Unicompartimental knee arthroplasty outcome is sometimes compared to total knee arthroplasty but various implant parameters might greatly influence this outcome. The objectives of this study were to report the results of a consecutive series of 172 all-polyethylene unicompartmental knee arthroplasties (UKAs) and to detail possible factors of success and failure.

Hypothesis

It is possible to outline implant and technique factors determining success or failure in unicompartimental knee arthroplasty.

Materials and methods

One hundred seventy-two HLS-type cemented resurfacing UKAs, with the femoral implant made of chrome-cobalt and the tibial implant tibial entirely in polyethylene (without anchorage studs) were consecutively implanted between 1988 and 2004 in 134 patients (111 females and 23 males) in our center according to the indications established in 1988, using the same technique for each surgery. The patients’ mean age was 72.2 years (range, 25–90 years). The review rate was 83.7% (144 UKAs), with a mean follow-up of 62.3 months (range, 24–160 months). The series included 84 medial UKAs and 60 lateral UKAs. The clinical data were analyzed using the IKS criteria and the patients had a complete radiological evaluation before surgery and at the last follow-up.

Results

The rate of satisfied or very satisfied patients was 97.2%. No pain or slight pain was found in 81% of the cases. The mean flexion was 133° (range, 85–150°). The mean knee score varied from 63.6 before surgery to 91.5 (90.4 for medial UKAs and 92.9 for lateral UKAs) and the function score from 63.6 to 83.8 (84.7 for medial UKAs and 82.6 for lateral UKAs). The mean range of motion was 133° (range, 85–150°), better than the medial UKAs for osteonecrosis.
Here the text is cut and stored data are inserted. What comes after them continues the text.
-- ==== Sys2Proof/Machine/Control.lean ====
section
/-! DEFINITION. Control flow of threads: branches, calls, returns, EXIT, YIELD and FRAME (08 R181 to R186). -/

namespace Sys2Proof.Machine

open Host (Outcome)

/-- Target(off) of a branch (R128, R181). -/
def branchTarget (s : State) (off : BitVec 20) : DWord := s.cur.pc + BitVec.ofInt 64 (off.toInt * 4)

/-! ### The end of a squad (R34, R36, R185) -/

/-- The tiles that stand unfetched in the q6 of a block that has ended are handed out again, in their original order (R58). -/
def handBack (b : Nat) (s : State) : State :=
  let k := blk s b
  let tiles := (k.q6.filter fun x => x != BitVec.allOnes 64).map BitVec.toNat
  let h := (launchOf s k.lid).hdr
  if h.dimx = 0 then s else
  modBlock b (fun k => { k with q6 := [] }) (modLaunch k.lid (fun l => { l with
    handedBack := sortBy (fun x y => seqKey h x ≤ seqKey h y) (l.handedBack ++ tiles) }) s)

/-- The tiles that a squad holds are complete: it issues its next FETCH, or it has ended (R59). -/
def passTile (q : Nat) (s : State) : State :=
  (sqd s q).tile.foldl (fun s t => finishTile (sqd s q).lid t s) (modSquad q (fun sq => { sq with tile := [] }) s)

/-- Every squad of a block has been loaded and has ended (R36). -/
def blockEnded (s : State) (b : Nat) : Bool :=
  let qs := loadedSquads s b
  qs.length == (blockHeader s b).squads && qs.all fun q => (sqd s q).ended

/-- A squad ends when its last live thread has exited: its row passes to DRAINING, and the tile it fetched is complete (R34, R36,
R59). A squad that is being saved, or is saved, ends after its return (R51). -/
def endSquad (q : Nat) (s : State) : State :=
  let sq := sqd s q
  if (liveOf s q).isEmpty && !sq.ended && sq.state = .resident then
    let s := modSquad q (fun sq => { sq with ended := true, entry := .none, state := .draining }) (passTile q s)
    if blockEnded s sq.block then handBack sq.block s else s
  else s

/-- Threads end: their runs have ended, their lanes are exited for the rendezvous, and the entries and waits that depend on
them are looked at again; a wait that a handler entry has suspended is abandoned (R185, R32, R315). -/
def exitThreads (ts : List Nat) (s : State) : State :=
  let s := mapThreads ts (fun _ th => { th with live := false, inHandler := false }) (ts.foldl (fun s t => quitWait t s) s)
  (squadsIn s ts).foldl (fun s q => settle (endEntry q (endSquad q s))) s

/-! ### The call stack (R182, R183) -/

/-- The frame budget: entries 0 to 511. -/
def maxDepth : Nat := 512

/-- Entry(D) ← `ret`; D ← D + 1. The entry goes to the thread's area and to its return cache of 4 (R182). -/
def pushReturn (t : Nat) (ret : DWord) (s : State) : State :=
  let th := thr s t
  let s := writeNat (th.stk.toNat + 8 * th.depth) 8 ret.toNat s
  modThread t (fun th => { th with
    depth := th.depth + 1, rcache := ((th.depth, ret) :: th.rcache.filter fun e => e.1 != th.depth).take 4 }) s

/-- Entry(i): from the return cache when it is held there, and from the area otherwise (R182). -/
def returnEntry (s : State) (th : Thread) (i : Nat) : DWord :=
  match th.rcache.find? fun e => e.1 == i with
  | some e => e.2
  | none => BitVec.ofNat 64 (readNat s (th.stk.toNat + 8 * i) 8)

/-- The causes of a JR or CALLR target (R183, R302). -/
def targetCause (a : DWord) : Option Cause :=
  if a.toNat % 4 ≠ 0 then some ⟨0x03, a, none⟩ else if !canonical a.toNat then some ⟨0x04, a, none⟩ else none

/-! ### The instructions -/

/-- A branch: `taken` reads the predicate of a copy (R181, R337). -/
def branch (u : Uses) (off : BitVec 20) (taken : State → Bool → Nat → Bool) (s : State) : State :=
  let next (t : Nat) : DWord := if taken s false t then branchTarget s off else s.cur.pc + 4
  let check (t : Nat) : Option Cause :=
    lowest [useCauses s u t, mismatchIf (taken s false t != taken s true t) (next t)]
  lastLane check (fun ts s' => leaveRuns ts next s') s

/-- BR (R181). -/
def execBr (k : Fin 8) (off : BitVec 20) (s : State) : Outcome State Fault Refusal :=
  .next (branch { kr := [k.val] } off (fun s sh t => readK s sh t k.val) s)

/-- BRN (R181). -/
def execBrn (k : Fin 8) (off : BitVec 20) (s : State) : Outcome State Fault Refusal :=
  .next (branch { kr := [k.val] } off (fun s sh t => !readK s sh t k.val) s)

/-- JMP (R181). -/
def execJmp (off : BitVec 20) (s : State) : Outcome State Fault Refusal :=
  .next (lastLane (fun _ => none) (fun ts s' => leaveRuns ts (fun _ => branchTarget s off) s') s)

/-- A call to `target` (R183). -/
def call (check : Nat → Option Cause) (target : Nat → DWord) (s : State) : State :=
  lastLane (fun t => lowest [check t, causeIf ((thr s t).depth == maxDepth) 0x0C])
    (fun ts s' => leaveRuns ts target (ts.foldl (fun s' t => pushReturn t (s.cur.pc + 4) s') s')) s

/-- CALL (R183). -/
def execCall (off : BitVec 20) (s : State) : Outcome State Fault Refusal :=
  .next (call (fun _ => none) (fun _ => branchTarget s off) s)

/-- The causes of an indirect target: its register, its address and the agreement of the copies (R183, R337). -/
def indirectCause (xa : Src) (s : State) (t : Nat) : Option Cause :=
  lowest [useCauses s { vr := srcV 2 xa, sr := srcS 2 xa } t, targetCause (src64 s false t xa),
    mismatchIf (src64 s false t xa != src64 s true t xa) (src64 s false t xa)]

/-- CALLR (R183). -/
def execCallr (xa : Src) (s : State) : Outcome State Fault Refusal :=
  .next (call (indirectCause xa s) (fun t => src64 s false t xa) s)

/-- JR (R183). -/
def execJr (xa : Src) (s : State) : Outcome State Fault Refusal :=
  .next (lastLane (indirectCause xa s) (fun ts s' => leaveRuns ts (fun t => src64 s false t xa) s') s)

/-- RET: at depth 0 it executes as EXIT (R183, R185). -/
def execRet (s : State) : Outcome State Fault Refusal :=
  .next (lastLane (fun _ => none) (fun ts s' =>
    let back := ts.filter fun t => (thr s t).depth != 0
    let gone := ts.filter fun t => (thr s t).depth == 0
    let s' := leaveRuns ts (fun t => if (thr s t).depth = 0 then s.cur.pc else returnEntry s (thr s t) ((thr s t).depth - 1)) s'
    exitThreads gone (mapThreads back (fun _ th => { th with
      depth := th.depth - 1, rcache := th.rcache.filter fun e => e.1 != th.depth - 1 }) s')) s)

/-- EXIT (R185). -/
def execExit (s : State) : Outcome State Fault Refusal :=
  .next (lastLane (fun _ => none) (fun ts s' => exitThreads ts (leaveRuns ts (fun _ => s.cur.pc) s')) s)

/-- YIELD: the thread is excluded from the next pick on its core (R27, R186). -/
def execYield (s : State) : Outcome State Fault Refusal :=
  .next (lastLane (fun _ => none) (fun ts s' =>
    mapThreads ts (fun _ th => { th with yielded := true }) (leaveRuns ts (fun _ => s.cur.pc + 4) s')) s)

/-- FRAME (R184). -/
def execFrame (e : Bool) (n : BitVec 8) (s : State) : Outcome State Fault Refusal :=
  .next (laneWord e (fun t => causeIf ((sqd s (squadOf t)).allot < n.toNat) 0x0C) (fun _ s => s) s)

end Sys2Proof.Machine
end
The mean residual deformity was 4° varus for the medial UKAs and 2° valgus for the lateral UKAs. A radiolucency was found in 23% of the cases (20% tibial and 3% femoral), nonprogressive in all cases. In 87.2% of the cases, the opposite femorotibial compartment remained radiologically normal. No progression to osteoarthritis in the femoropatellar joint required additional surgery. Sixteen patients required revision surgery: in six cases, the implant was removed and a total prosthesis implanted (one late infection, one case of involvement of the opposite compartment, and four cases of tibial component loosening). In the other cases, one tibial baseplate was changed, five arthroscopies were done, and four unicompartmental knee replacements were done on the opposite compartment. The Kaplan-Meier survival rate (taking into account the revisions with implant change) was 95.6. The results of this series were very satisfactory and were similar to recent series in the world literature that showed survival rates between 90 and 98% at 10 years, rates that are equivalent to those found for total knee replacements. The mean flexion range of motion found was higher than the majority of other recent series, probably because of the precise patient selection in the present study, a minimally invasive approach, and the femoral implant design with an ascending condylar posterior cut. The deterioration of the contralateral compartment is frequently reported, but was perhaps prevented by the absence of overcorrection and patient selection. In this series, none of the UKAs was revised for wear. We explain this by the systematic preservation of a moderate undercorrection, particularly for medial UKAs, the quality of the polyethylene, and a selection based on patient weight and age.

Conclusions

The option of an all-polyethylene tibial implant, with minimal bone cuts (femoral resurfacing), makes excellent long-term results possible.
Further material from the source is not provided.